An AI agent is more than a chatbot
A chatbot answers a question – once, in a single step, from what the language model already "knows" (see module 2). An AI agent can carry out several steps on its own: pull information from real systems, evaluate intermediate results, and decide what to do next – until a goal is reached, not just an answer given.
The three building blocks of an agent
1. A language model as the "decision-maker"

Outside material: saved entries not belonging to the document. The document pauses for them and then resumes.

/-! ### `recordEdge` -/

@[simp] theorem recordEdge_model (t : Half) (s : State) : (recordEdge t s).model = s.model := rfl
@[simp] theorem recordEdge_csumMode (t : Half) (s : State) : (recordEdge t s).csumMode = s.csumMode := rfl
@[simp] theorem recordEdge_ie (t : Half) (s : State) : (recordEdge t s).ie = s.ie := rfl
@[simp] theorem recordEdge_startLow (t : Half) (s : State) : (recordEdge t s).startLow = s.startLow := rfl
@[simp] theorem recordEdge_release (t : Half) (s : State) : (recordEdge t s).release = s.release := rfl
@[simp] theorem recordEdge_window (t : Half) (s : State) : (recordEdge t s).window = s.window := rfl
@[simp] theorem recordEdge_thresh (t : Half) (s : State) : (recordEdge t s).thresh = s.thresh := rfl
@[simp] theorem recordEdge_done (t : Half) (s : State) : (recordEdge t s).done = s.done := rfl
@[simp] theorem recordEdge_cmdErr (t : Half) (s : State) : (recordEdge t s).cmdErr = s.cmdErr := rfl
@[simp] theorem recordEdge_wrErr (t : Half) (s : State) : (recordEdge t s).wrErr = s.wrErr := rfl
@[simp] theorem recordEdge_rdErr (t : Half) (s : State) : (recordEdge t s).rdErr = s.rdErr := rfl
@[simp] theorem recordEdge_ovf (t : Half) (s : State) : (recordEdge t s).ovf = if s.fill < s.fifoDepth then s.ovf else true := rfl
@[simp] theorem recordEdge_result (t : Half) (s : State) : (recordEdge t s).result = s.result := rfl
@[simp] theorem recordEdge_phase (t : Half) (s : State) : (recordEdge t s).phase = s.phase := rfl
@[simp] theorem recordEdge_cnt (t : Half) (s : State) : (recordEdge t s).cnt = s.cnt := rfl
@[simp] theorem recordEdge_prev (t : Half) (s : State) : (recordEdge t s).prev = s.prev := rfl
@[simp] theorem recordEdge_line (t : Half) (s : State) : (recordEdge t s).line = s.line := rfl
@[simp] theorem recordEdge_oe (t : Half) (s : State) : (recordEdge t s).oe = s.oe := rfl
@[simp] theorem recordEdge_out (t : Half) (s : State) : (recordEdge t s).out = s.out := rfl
@[simp] theorem recordEdge_edge (t : Half) (s : State) : (recordEdge t s).edge = if s.fill < s.fifoDepth then edgeInsert s.fill t s.edge else s.edge := rfl
@[simp] theorem recordEdge_fill (t : Half) (s : State) : (recordEdge t s).fill = if s.fill < s.fifoDepth then s.fill + 1 else s.fill := rfl
@[simp] theorem recordEdge_rptr (t : Half) (s : State) : (recordEdge t s).rptr = s.rptr := rfl
@[simp] theorem recordEdge_edgeCount (t : Half) (s : State) : (recordEdge t s).edgeCount = if s.edgeCount.toNat < Config.maxEdgeCount then s.edgeCount + 1 else s.edgeCount := rfl
@[simp] theorem recordEdge_bitCount (t : Half) (s : State) : (recordEdge t s).bitCount = s.bitCount := rfl
@[simp] theorem recordEdge_raw (t : Half) (s : State) : (recordEdge t s).raw = s.raw := rfl
@[simp] theorem recordEdge_hum (t : Half) (s : State) : (recordEdge t s).hum = s.hum := rfl
@[simp] theorem recordEdge_temp (t : Half) (s : State) : (recordEdge t s).temp = s.temp := rfl
@[simp] theorem recordEdge_timer (t : Half) (s : State) : (recordEdge t s).timer = s.timer := rfl
@[simp] theorem recordEdge_extraDepth (t : Half) (s : State) : (recordEdge t s).extraDepth = s.extraDepth := rfl
@[simp] theorem recordEdge_edgeEpoch (t : Half) (s : State) : (recordEdge t s).edgeEpoch = s.edgeEpoch := rfl
@[simp] theorem recordEdge_rdata (t : Half) (s : State) : (recordEdge t s).rdata = s.rdata := rfl
@[simp] theorem recordEdge_events (t : Half) (s : State) : (recordEdge t s).events = s.events := rfl
@[simp] theorem recordEdge_drawn (t : Half) (s : State) : (recordEdge t s).drawn = s.drawn := rfl

/-! ### `clearData` -/

@[simp] theorem clearData_model (s : State) : (clearData s).model = s.model := rfl
@[simp] theorem clearData_csumMode (s : State) : (clearData s).csumMode = s.csumMode := rfl
@[simp] theorem clearData_ie (s : State) : (clearData s).ie = s.ie := rfl
@[simp] theorem clearData_startLow (s : State) : (clearData s).startLow = s.startLow := rfl
@[simp] theorem clearData_release (s : State) : (clearData s).release = s.release := rfl
@[simp] theorem clearData_window (s : State) : (clearData s).window = s.window := rfl
@[simp] theorem clearData_thresh (s : State) : (clearData s).thresh = s.thresh := rfl
@[simp] theorem clearData_done (s : State) : (clearData s).done = false := rfl
@[simp] theorem clearData_cmdErr (s : State) : (clearData s).cmdErr = s.cmdErr := rfl
@[simp] theorem clearData_wrErr (s : State) : (clearData s).wrErr = s.wrErr := rfl
@[simp] theorem clearData_rdErr (s : State) : (clearData s).rdErr = s.rdErr := rfl
@[simp] theorem clearData_ovf (s : State) : (clearData s).ovf = false := rfl
@[simp] theorem clearData_result (s : State) : (clearData s).result = .none := rfl
@[simp] theorem clearData_phase (s : State) : (clearData s).phase = s.phase := rfl
@[simp] theorem clearData_cnt (s : State) : (clearData s).cnt = s.cnt := rfl
@[simp] theorem clearData_prev (s : State) : (clearData s).prev = s.prev := rfl
@[simp] theorem clearData_line (s : State) : (clearData s).line = s.line := rfl
@[simp] theorem clearData_oe (s : State) : (clearData s).oe = s.oe := rfl
@[simp] theorem clearData_out (s : State) : (clearData s).out = s.out := rfl
@[simp] theorem clearData_edge (s : State) : (clearData s).edge = s.edge := rfl
@[simp] theorem clearData_fill (s : State) : (clearData s).fill = 0 := rfl
@[simp] theorem clearData_rptr (s : State) : (clearData s).rptr = 0 := rfl
@[simp] theorem clearData_edgeCount (s : State) : (clearData s).edgeCount = 0 := rfl
@[simp] theorem clearData_bitCount (s : State) : (clearData s).bitCount = 0 := rfl
@[simp] theorem clearData_raw (s : State) : (clearData s).raw = .zero := rfl
@[simp] theorem clearData_hum (s : State) : (clearData s).hum = 0 := rfl
@[simp] theorem clearData_temp (s : State) : (clearData s).temp = 0 := rfl
@[simp] theorem clearData_timer (s : State) : (clearData s).timer = s.timer := rfl
@[simp] theorem clearData_extraDepth (s : State) : (clearData s).extraDepth = s.extraDepth := rfl
@[simp] theorem clearData_edgeEpoch (s : State) : (clearData s).edgeEpoch = s.edgeEpoch := rfl
@[simp] theorem clearData_rdata (s : State) : (clearData s).rdata = s.rdata := rfl
@[simp] theorem clearData_events (s : State) : (clearData s).events = s.events := rfl
@[simp] theorem clearData_drawn (s : State) : (clearData s).drawn = s.drawn := rfl

/-! ### `acceptStart` -/

@[simp] theorem acceptStart_model (s : State) : (acceptStart s).model = s.model := rfl
@[simp] theorem acceptStart_csumMode (s : State) : (acceptStart s).csumMode = s.csumMode := rfl
@[simp] theorem acceptStart_ie (s : State) : (acceptStart s).ie = s.ie := rfl
@[simp] theorem acceptStart_startLow (s : State) : (acceptStart s).startLow = s.startLow := rfl
@[simp] theorem acceptStart_release (s : State) : (acceptStart s).release = s.release := rfl
@[simp] theorem acceptStart_window (s : State) : (acceptStart s).window = s.window := rfl
@[simp] theorem acceptStart_thresh (s : State) : (acceptStart s).thresh = s.thresh := rfl
@[simp] theorem acceptStart_done (s : State) : (acceptStart s).done = false := rfl
@[simp] theorem acceptStart_cmdErr (s : State) : (acceptStart s).cmdErr = s.cmdErr := rfl
@[simp] theorem acceptStart_wrErr (s : State) : (acceptStart s).wrErr = s.wrErr := rfl
@[simp] theorem acceptStart_rdErr (s : State) : (acceptStart s).rdErr = s.rdErr := rfl
@[simp] theorem acceptStart_ovf (s : State) : (acceptStart s).ovf = false := rfl
@[simp] theorem acceptStart_result (s : State) : (acceptStart s).result = .none := rfl
@[simp] theorem acceptStart_phase (s : State) : (acceptStart s).phase = .start := rfl
@[simp] theorem acceptStart_cnt (s : State) : (acceptStart s).cnt = 0 := rfl
@[simp] theorem acceptStart_prev (s : State) : (acceptStart s).prev = s.prev := rfl
@[simp] theorem acceptStart_line (s : State) : (acceptStart s).line = s.line := rfl
@[simp] theorem acceptStart_oe (s : State) : (acceptStart s).oe = true := rfl
@[simp] theorem acceptStart_out (s : State) : (acceptStart s).out = false := rfl
@[simp] theorem acceptStart_edge (s : State) : (acceptStart s).edge = s.edge := rfl
@[simp] theorem acceptStart_fill (s : State) : (acceptStart s).fill = 0 := rfl
@[simp] theorem acceptStart_rptr (s : State) : (acceptStart s).rptr = 0 := rfl
@[simp] theorem acceptStart_edgeCount (s : State) : (acceptStart s).edgeCount = 0 := rfl
@[simp] theorem acceptStart_bitCount (s : State) : (acceptStart s).bitCount = 0 := rfl
@[simp] theorem acceptStart_raw (s : State) : (acceptStart s).raw = .zero := rfl
@[simp] theorem acceptStart_hum (s : State) : (acceptStart s).hum = 0 := rfl
@[simp] theorem acceptStart_temp (s : State) : (acceptStart s).temp = 0 := rfl
@[simp] theorem acceptStart_timer (s : State) : (acceptStart s).timer = s.timer := rfl
@[simp] theorem acceptStart_extraDepth (s : State) : (acceptStart s).extraDepth = s.extraDepth := rfl
@[simp] theorem acceptStart_edgeEpoch (s : State) : (acceptStart s).edgeEpoch = s.edgeEpoch := rfl
@[simp] theorem acceptStart_rdata (s : State) : (acceptStart s).rdata = s.rdata := rfl
@[simp] theorem acceptStart_events (s : State) : (acceptStart s).events = s.events := rfl
@[simp] theorem acceptStart_drawn (s : State) : (acceptStart s).drawn = s.drawn := rfl
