/-! ## The statements -/

/-- Settles O55: an access by the table of R227, a tick because OVF and DONE belong to different phases. -/
theorem oneErrorFlagPerAccess : Obligations.OneErrorFlagPerAccess := by
  refine ⟨fun i s t h => ?_, fun s level => ?_⟩
  · cases exec_flagCause h with
    | command hi => exact ⟨fun _ _ => ⟨hi, rfl⟩, by simp +contextual⟩
    | busyWrite hi hbusy => exact ⟨by simp +contextual, fun _ _ => ⟨hi, hbusy, rfl⟩, by simp +contextual⟩
    | emptyPop hi hempty =>
      exact ⟨by simp +contextual, by simp +contextual, fun _ _ => ⟨hi, hempty, rfl⟩, by simp +contextual⟩
    | fullPush w hi hidle hfull =>
      exact ⟨by simp +contextual, by simp +contextual, by simp +contextual,
        fun _ _ => ⟨⟨w, hi⟩, hidle, hfull, rfl, rfl, rfl⟩⟩
    | noFlag hno =>
      obtain ⟨hcmd, hwr, hrd, hovf⟩ := hno
      simp +contextual [hcmd, hwr, hrd, hovf]
  · obtain ⟨_, _, _, _, _, _, _, hcmd, hwr, hrd, _⟩ := tick_frame level s
    obtain ⟨hovf, hdone⟩ := tick_dataFlags level s
    refine ⟨_, rfl, hcmd, hwr, hrd, fun hset hclear => ?_, fun hset hclear => ?_⟩
    · have hcapture : s.phase = .capture := hovf.resolve_right (by simp [hset, hclear])
      exact ⟨hcapture, hdone.resolve_left (by simp [hcapture])⟩
    · have hrestore : s.phase = .restore := hdone.resolve_right (by simp [hset, hclear])
      exact ⟨hrestore, hovf.resolve_left (by simp [hrestore])⟩

/-- Settles O58, by the level a step leaves. -/
theorem irqRisesAndFallsOnlyAsListed : Obligations.IrqRisesAndFallsOnlyAsListed := by
  intro s t h
  have hafter := step_irqAfter h
  generalize t.irq = level at hafter ⊢
  cases hafter with
  | kept => simp +contextual
  | transactionEnds l htick hrestore =>
    exact ⟨fun _ hie => .inl ⟨hrestore, hie, l, htick⟩, fun hirq hie => by simp [irq_iff, hie] at hirq⟩
  | decoded hop hidle =>
    exact ⟨fun _ hie => .inr (.inl ⟨hidle, hie, hop⟩), fun hirq hie => by simp [irq_iff, hie] at hirq⟩
  | discarded hop hidle => exact ⟨nofun, fun _ _ => .inr (.inr (.inl ⟨hidle, hop⟩))⟩
  | enabled w hop hidle =>
    refine ⟨fun _ hrise => ?_, fun hirq hfall => ?_⟩
    · obtain ⟨hdone, hbit⟩ := Bool.and_eq_true_iff.mp hrise
      exact .inr (.inr ⟨hidle, hdone, w, hop, hbit⟩)
    · obtain ⟨hdone, _⟩ := (irq_iff s).mp hirq
      rw [hdone, Bool.true_and] at hfall
      exact .inr (.inr (.inr ⟨hidle, w, hop, hfall⟩))
  | acknowledged w hop =>
    refine ⟨fun hirq hrise => ?_, fun hirq hfall => ?_⟩
    · obtain ⟨hkept, hie⟩ := Bool.and_eq_true_iff.mp hrise
      obtain ⟨hdone, _⟩ := (w1c_iff _ _).mp hkept
      simp [State.irq, hdone, hie] at hirq
    · obtain ⟨hdone, hie⟩ := (irq_iff s).mp hirq
      rw [hdone, hie, Bool.and_true, w1c, Bool.true_and, Bool.not_eq_false'] at hfall
      exact .inr (.inl ⟨w, hop, hfall⟩)
  | reset hreset => exact ⟨nofun, fun _ _ => .inl hreset⟩

end

section
/-! SUPPORT. The proofs of the statements of 70_reset_and_hazards.md: the values reset gives (R250, with 10_state.md
R46), and which steps change the results, the frame and the trace while IDLE (R258, R263). -/

open Sys2Proof Sys2Proof.Machine

namespace Sys2Proof.Machine

/-! ## Reset (70_reset_and_hazards.md R250) -/

/-- There is no byte behind the five, and `byte` reads 0 there too. -/
@[simp] theorem RawFrame.zero_byte (k : Nat) : RawFrame.zero.byte k = 0 := by
  unfold RawFrame.byte
  split <;> rfl
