-- ==== Sys2Proof/Syntax.lean ====
section
/-! DEFINITION. The commands the block takes: one constructor for each row of the table of operations and events, those
without operands last (so that values of the type can be evaluated by compiled code). -/

namespace Sys2Proof

open Machine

The language model doesn't just evaluate a single request – it decides afresh at every step: is the goal already reached? If not, which tool helps now?
2. Tools
Access to real systems – querying a database, sending an email, checking a calendar, updating a record. Without tools, even the best AI stays a plain chatbot that only talks but never actually does anything.
3. A loop
The agent repeats "check the goal → pick a tool → evaluate the result" until the goal is reached or a stopping condition kicks in – say, a maximum number of steps, or a point where human approval is required.
Not a set-and-forget system
More autonomy means more value – but also more risk if tool access is scoped too broadly (see module 4, limits and risks). For critical steps, like payments or anything sent externally, human approval still makes sense.
Why this matters for you as a decision-maker
When a vendor promises "our agent," it's always worth asking: which tools is it allowed to use, which systems is it connected to, and where does control or approval kick in? That's what decides whether "agent" means real automation – or just a chatbot with a new name.